-- ==== Sys2Proof/Machine/Place.lean ====
section
/-! DEFINITION. The placement of a transfer whose bytes have all arrived, by segment type (R312, Table 10-5; log entries 22, 91,
92). -/
namespace Sys2Proof.Machine

/-- The body of a transfer from the pieces that have arrived: none where a byte is missing. -/
def joinBody (got : List (Nat × Bytes)) (total : Nat) : Nat → Nat → Option Bytes
  | 0, o => if total ≤ o then some [] else none
  | n + 1, o =>
    if total ≤ o then some []
    else match got.find? fun g => g.1 == o && g.2 != [] with
      | none => none
      | some g => (joinBody got total n (o + g.2.length)).map fun r => g.2 ++ r

/-- The bytes of a transfer in reception, once they have all arrived. -/
def RxXfer.whole (t : RxXfer) : Option Bytes := (joinBody t.got t.total (t.got.length + 1) 0).map fun b => b.take t.total

/-- A transfer in reception that waits for its placement is not placed again: its type is cleared. -/
def State.holdRx (s : State) (src xid : W32) : State :=
  let f : RxXfer → RxXfer := fun t => if t.src == src && t.xid == xid then { t with typ := 0 } else t
  s.setFab { s.fab with rx := s.fab.rx.map f }

/-- A STAGE_SLOT (R60, R61, Table 10-5): context, queue, slot header and payload. A full queue discards it without an answer
(log entry 91). -/
def State.placeSlot (s : State) (t : RxXfer) (b : Bytes) : State :=
  let c := field t.hdr 0 1
  let q := field t.hdr 1 1
  if 4 ≤ q ∨ !inbound q ∨ s.ctxDead c ∨ s.qKind c q ≠ 2 then s.sendReceipt t.src t.xid { status := .queueDead }
  else if s.qCap c q ≤ (s.queue c q).held then (s.arrive c q ((t.hdr.drop 24).take 64) b).holdRx t.src t.xid
  else (s.arrive c q ((t.hdr.drop 24).take 64) b).sendReceipt t.src t.xid { count := b.length }

/-- The 16-bit codes of a body. -/
def codesOf (b : Bytes) : List (BitVec 16) :=
  (upFrom 0 (b.length / 2)).map fun i => BitVec.ofNat 16 (field b (2 * i) 2)

/-- An SNP_PUB (R251, R254; log entry 22): a publication, or a failure notice. -/
def State.placePub (s : State) (t : RxXfer) (b : Bytes) : State :=
  let c := field t.hdr 0 1
  let ver := BitVec.ofNat 16 (field t.hdr 2 2)
  let step := BitVec.ofNat 32 (field t.hdr 4 4)
  if field t.hdr 1 1 % 2 = 1 then (s.noticeArrive c ver step).sendReceipt t.src t.xid {}
  else
    let a : SnpPub := { sender := t.src, version := ver, step := step, stack := ⟨field t.hdr 8 4 % 8, by omega⟩, ix := field t.hdr 12 4
                        codes := codesOf b }
    (s.holdRx t.src t.xid).pubArrive c a t.xid

/-- A COLL DATA segment (Table 11-8). -/
def collOf (t : RxXfer) (b : Bytes) : CollData :=
  let h := t.hdr
  let f := field h 8 1
  { key := { job := ⟨f % 4, by omega⟩, cid := BitVec.ofNat 16 (field h 0 2), step := BitVec.ofNat 32 (field h 4 4) }
    src := t.src, xid := t.xid, kind := field h 2 1, op := field h 3 1, failed := bit f 2, comp := bit f 3, nonfin := bit f 4
    rank := field h 9 1, ifmt := field h 10 1, block := field h 12 4, alpha := BitVec.ofNat 32 (field h 16 4)
    count := field h 20 4, nr := field h 24 4, offset := 0, body := b }

/-- An AMSG (R355, R358, Table 11-8): an active message, or a contribution to a combining queue. -/
def State.placeMsg (s : State) (t : RxXfer) (b : Bytes) : State :=
  let h := t.hdr
  let m := parseAm (h.take 32) b
  let sub := field h 32 1
  let s := s.holdRx t.src t.xid
  if sub = 0 then s.amArrive m (.remote t.src t.xid)
  else if sub = 1 then
    let f := field h 35 1
    let d : DqMsg :=
      { queue := ⟨field h 33 1 % 64, by omega⟩, contrib := field h 34 1, fmt := f, entry := field h 36 4, job := m.job, src := m.src
        mb := m.mb, step := m.step, ver := m.ver, count := b.length / (match fmtOf f with | some x => fmtSize x | none => 1), body := b }
    s.dqArrive d (.remote t.src t.xid)
  else (s.driftViolation m.job 7 sub t.src).sendReceipt t.src t.xid (malformed 576)

/-- The MIRROR segment of a transfer (Table 16-4). -/
def mirrorOf (t : RxXfer) (b : Bytes) : MirrorSeg :=
  let h := t.hdr
  { src := t.src, xid := t.xid, job := ⟨field h 0 1 % 4, by omega⟩, restore := bit (field h 0 1) 2, part := field h 1 1
    stack := ⟨field h 2 1 % 8, by omega⟩, ctx := ⟨field h 3 1 % 256, by omega⟩, gen := BitVec.ofNat 32 (field h 4 4)
    step := BitVec.ofNat 32 (field h 8 4), first := field h 12 4, body := b }

/-- The outcome of an operation that always goes on. -/
def resState (r : Res) (s : State) : State :=
  match r with
  | .next t => t
  | _ => s

/-- A MGMT segment, whose header has passed its checks (R330, R486), acts as its MTYPE says (Table 16-4). -/
def State.placeMgmt (s : State) (t : RxXfer) : State :=
  let h := t.hdr
  let j : Fin 4 := ⟨field h 1 1 % 4, by omega⟩
  let gen := BitVec.ofNat 32 (field h 4 4)
  let step := BitVec.ofNat 32 (field h 8 4)
  let s := s.sendReceipt t.src t.xid {}
  match field h 0 1 with
  | 1 => resState (execHelloReceive j t.src (BitVec.ofNat 16 (field h 2 2)) s) s
  | 2 => resState (execPartnerAnswerReceive j t.src .accept s) s
  | 3 => resState (execPartnerAnswerReceive j t.src (.refuse (field h 12 1)) s) s
  | 4 => resState (execMirrorCommitReceive j t.src gen step (BitVec.ofNat 64 (field h 16 8)) s) s
  | 5 => resState (execMirrorCommittedReceive j t.src gen s) s
  | 6 => resState (execHeartbeatReceive j t.src s) s
  | _ => s.restoreReq j t.src gen.toNat ((h.drop 24).take 32)

/-- Places a transfer whose bytes have all arrived (R312, Table 10-5). -/
def State.place (s : State) (t : RxXfer) (b : Bytes) : State :=
  match t.typ with
  | 1 => s.placeSlot t b
  | 4 => s.placePub t b
  | 5 => s.collData (collOf t b)
  | 7 => s.placeMsg t b
  | 8 => s.mirrorSegment (mirrorOf t b)
  | 9 => s.sendReceipt t.src t.xid { count := t.total }
  | 10 => s.placeMgmt t
  | _ => s

/-- SEGMENT_PLACE (R312). -/
def execSegmentPlace (src xid : W32) (s : State) : Res :=
  .next (match s.fab.rx.find? fun t => t.src == src && t.xid == xid with
    | none => s
    | some t => match t.whole with
      | none => s
      | some b => s.stamped t.time fun s => s.place t b)

end Sys2Proof.Machine
end

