-- ==== Sys2Proof/Machine/Dispatch.lean ====
section
/-! DEFINITION. The dispatch: one arm for every command, each a direct call of its meaning. -/
namespace Sys2Proof.Machine
open Sys2Proof
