-- ==== Sys2Proof/Machine/Step.lean ====
section
/-! DEFINITION. One step: the command at the front of the queue takes effect; with an empty queue time passes (log entries 2
and 3). -/
namespace Sys2Proof.Machine

/-- Puts the command that a word spells at the front of the queue; no word spells one. -/
def State.withFetchWord (s : State) (nbits w : Nat) : State :=
  match decodeTableWord nbits w with
  | some i => s.setPending (i :: s.pending)
  | none => s

/-- One step of the block. -/
def step (s : State) : Host.Outcome State Fault Refusal :=
  match s.pending with
  | [] => .next s.idle
  | i :: r => exec i (s.setPending r)

end Sys2Proof.Machine
end

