-- ==== Sys2Proof/Machine/Core.lean ====
section
/-! DEFINITION. The block as the host's interface takes it. -/
def Sys2Proof.core : Host.Core := { State := Sys2Proof.Machine.State, Fault := Sys2Proof.Machine.Fault, Refusal := Sys2Proof.Machine.Refusal, step := Sys2Proof.Machine.step, reset := Sys2Proof.Machine.State.reset }
end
□ □ □ □ □ □ □
- **Task directions**: Repeat the records above line by line, from the first line through the line that contains "all arrived. -/".

- **Result**:
-- ==== Sys2Proof/Machine/Place.lean ====
section
/-! DEFINITION. The placement of a transfer whose bytes have all arrived, by segment type (R312, Table 10-5; log entries 22, 91,
92). -/
namespace Sys2Proof.Machine

/-- The body of a transfer from the pieces that have arrived: none where a byte is missing. -/
def joinBody (got : List (Nat × Bytes)) (total : Nat) : Nat → Nat → Option Bytes
  | 0, o => if total ≤ o then some [] else none
  | n + 1, o =>
    if total ≤ o then some []
    else match got.find? fun g => g.1 == o && g.2 != [] with
      | none => none
      | some g => (joinBody got total n (o + g.2.length)).map fun r => g.2 ++ r

/-- The bytes of a transfer in reception, once they have all arrived. -/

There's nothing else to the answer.